In most Relational database implementations, the physical order of the rows assumes the order those rows were inserted in. So if you have a products table and you insert products with keys 1, 8, 2, 3, 12, chances are that the records will physically be stored in that order. When you run a SQL query to get the rows, you may get the rows in yet possibly a different order unless you specify ORDER BY keyName Ascending/Descending.

When you create an index on a column, the database creates a physically separate store for the indexed values. This store, has the entries placed in sorted order (either ascending or descending) as @marc_s commented.

In the above example, the index will contain entries in this physical order: 1,2,3,8 and 12.

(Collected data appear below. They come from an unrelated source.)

theorem execIntentBitmapProgramDone_keeps (s : State) : StaysOut s (execIntentBitmapProgramDone s) := by
  unfold execIntentBitmapProgramDone
  try dsimp only
  repeat' first
    | with_reducible exact Stays.refl _ | with_reducible assumption | with_reducible apply done_keeps
    | with_reducible apply saveInner_keeps | with_reducible apply settle_keeps | with_reducible apply stays_done
    | with_reducible apply stays_foldl | with_reducible exact fun x => x | split | intro _ _ _
    | with_reducible refine stays_mk ?_ ?_ ?_ ?_ ?_ ?_ ?_ ?_ ?_  | with_reducible exact GlbStays.refl _ | with_reducible rfl
    | with_reducible exact Nat.le_refl _ | (intro _ h; with_reducible exact h) | (intro _; with_reducible rfl)
    | (intro _; with_reducible exact Nat.le_refl _)

theorem execIntentBitClear_keeps (region : BitVec 9) (extent : BitVec 9) (s : State) : StaysOut s (execIntentBitClear region extent s) := by
  unfold execIntentBitClear
  try dsimp only
  repeat' first
    | with_reducible exact Stays.refl _ | with_reducible assumption | with_reducible apply done_keeps
    | with_reducible apply saveInner_keeps | with_reducible apply settle_keeps | with_reducible apply stays_done
    | with_reducible exact fun x => x | split | intro _ _ _ | with_reducible refine stays_mk ?_ ?_ ?_ ?_ ?_ ?_ ?_ ?_ ?_
    | with_reducible exact GlbStays.refl _ | with_reducible rfl | with_reducible exact Nat.le_refl _
    | (intro _ h; with_reducible exact h) | (intro _; with_reducible rfl) | (intro _; with_reducible exact Nat.le_refl _)

theorem mateMedium_keeps {s0 : State} (s : State) (lsa : Nat) (cells : ReadOutcome) (hk : Stays s0 s) :
    Stays s0 (mateMedium s lsa cells).2 := by
  unfold mateMedium
  try dsimp only
  repeat' first
    | with_reducible exact hk | with_reducible exact Stays.refl _ | with_reducible assumption
    | with_reducible apply markerCare_keeps | with_reducible apply noteDecode_keeps | with_reducible apply openCount_keeps
    | with_reducible apply readBad_keeps | with_reducible apply stepGrant_keeps
    | with_reducible refine stays_snd (by assumption) ?_ | with_reducible exact fun x => x | split | intro _ _ _
    | with_reducible exact GlbStays.refl _ | with_reducible rfl | with_reducible exact Nat.le_refl _
    | (intro _ h; with_reducible exact h) | (intro _; with_reducible rfl) | (intro _; with_reducible exact Nat.le_refl _)

theorem mateRead_keeps {s0 : State} (s : State) (lsa : Nat) (out : ReadOutcome) (hk : Stays s0 s) :
    Stays s0 (mateRead s lsa out).2 := by
  unfold mateRead
  try dsimp only
  repeat' first
    | with_reducible exact hk | with_reducible apply mateMedium_keeps | with_reducible apply probe_keeps
    | with_reducible refine stays_snd (by assumption) ?_ | split

theorem supplyOne_keeps {s0 : State} (s : State) (n : MPort) (pa : PA) (hk : Stays s0 s) :
    Stays s0 (supplyOne s n pa) := by
  unfold supplyOne
  try dsimp only
  repeat' first
    | with_reducible exact hk | with_reducible exact Stays.refl _ | with_reducible assumption
    | with_reducible apply addReq_keeps | with_reducible apply askMedium_keeps | with_reducible apply probe_keeps
    | with_reducible apply sendRepair_keeps | with_reducible refine stays_snd (by assumption) ?_
    | with_reducible exact fun x => x | split | intro _ _ _ | with_reducible exact GlbStays.refl _ | with_reducible rfl
    | with_reducible exact Nat.le_refl _ | (intro _ h; with_reducible exact h) | (intro _; with_reducible rfl)
    | (intro _; with_reducible exact Nat.le_refl _)

theorem repairIn_keeps {s0 : State} (s : State) (n : MPort) (ackSeq : BitVec 48) (pas : List PA) (hk : Stays s0 s) :
    Stays s0 (repairIn s n ackSeq pas) := by
  unfold repairIn
  try dsimp only
  repeat' first
    | with_reducible exact hk | with_reducible exact Stays.refl _ | with_reducible assumption
    | with_reducible apply supplyOne_keeps | with_reducible apply takeAck_keeps | with_reducible apply stays_foldl
    | with_reducible exact fun x => x | split | intro _ _ _ | with_reducible exact GlbStays.refl _ | with_reducible rfl
    | with_reducible exact Nat.le_refl _ | (intro _ h; with_reducible exact h) | (intro _; with_reducible rfl)
    | (intro _; with_reducible exact Nat.le_refl _)

theorem execRepairReq_keeps (f : MirFrame) (pas : BitVec 48 × List PA) (s : State) : StaysOut s (execRepairReq f pas s) := by
  unfold execRepairReq
  try dsimp only
  repeat' first
    | with_reducible exact Stays.refl _ | with_reducible assumption | with_reducible apply done_keeps
    | with_reducible apply frameBad_keeps | with_reducible apply frameTaken_keeps | with_reducible apply repairIn_keeps
    | with_reducible apply settle_keeps | with_reducible apply stays_done | with_reducible exact fun x => x | split
    | intro _ _ _ | with_reducible exact GlbStays.refl _ | with_reducible rfl | with_reducible exact Nat.le_refl _
    | (intro _ h; with_reducible exact h) | (intro _; with_reducible rfl) | (intro _; with_reducible exact Nat.le_refl _)

theorem seedReqIn_keeps {s0 : State} (s : State) (n : MPort) (ackSeq : BitVec 48) (regions : List (BitVec 9)) (hk : Stays s0 s) :
    Stays s0 (seedReqIn s n ackSeq regions) := by
  unfold seedReqIn
  try dsimp only
  repeat' first
    | with_reducible exact hk | with_reducible exact Stays.refl _ | with_reducible assumption
    | with_reducible apply askSeed_keeps | with_reducible apply takeAck_keeps | with_reducible apply stays_foldl
    | with_reducible exact fun x => x | split | intro _ _ _ | with_reducible exact GlbStays.refl _ | with_reducible rfl
    | with_reducible exact Nat.le_refl _ | (intro _ h; with_reducible exact h) | (intro _; with_reducible rfl)
    | (intro _; with_reducible exact Nat.le_refl _)

theorem execSeedReq_keeps (f : MirFrame) (regions : BitVec 48 × List (BitVec 9)) (s : State) : StaysOut s (execSeedReq f regions s) := by
  unfold execSeedReq
  try dsimp only
  repeat' first
    | with_reducible exact Stays.refl _ | with_reducible assumption | with_reducible apply done_keeps
    | with_reducible apply frameBad_keeps | with_reducible apply frameTaken_keeps | with_reducible apply seedReqIn_keeps
    | with_reducible apply settle_keeps | with_reducible apply stays_done | with_reducible exact fun x => x | split
    | intro _ _ _ | with_reducible exact GlbStays.refl _ | with_reducible rfl | with_reducible exact Nat.le_refl _
    | (intro _ h; with_reducible exact h) | (intro _; with_reducible rfl) | (intro _; with_reducible exact Nat.le_refl _)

This index structure provides several benefits for queries: 1-The structure is much smaller than the corresponding data structure, this makes scanning the entire index less demanding on storage. 2-The entries are sorted, so responding to requests with ORDER BY returning multiple rows is straight forward and does nor require further sorting. 3-The entries are sorted again, this helps finding a specific key value in the index structure. If the records are not sorted you would need an average of N/2 comparisons before you get a hit, whereas if the the index is used you would need about log(N) comparisons only depending on the algorithm utilized (see for example: Wiki-Binary Search.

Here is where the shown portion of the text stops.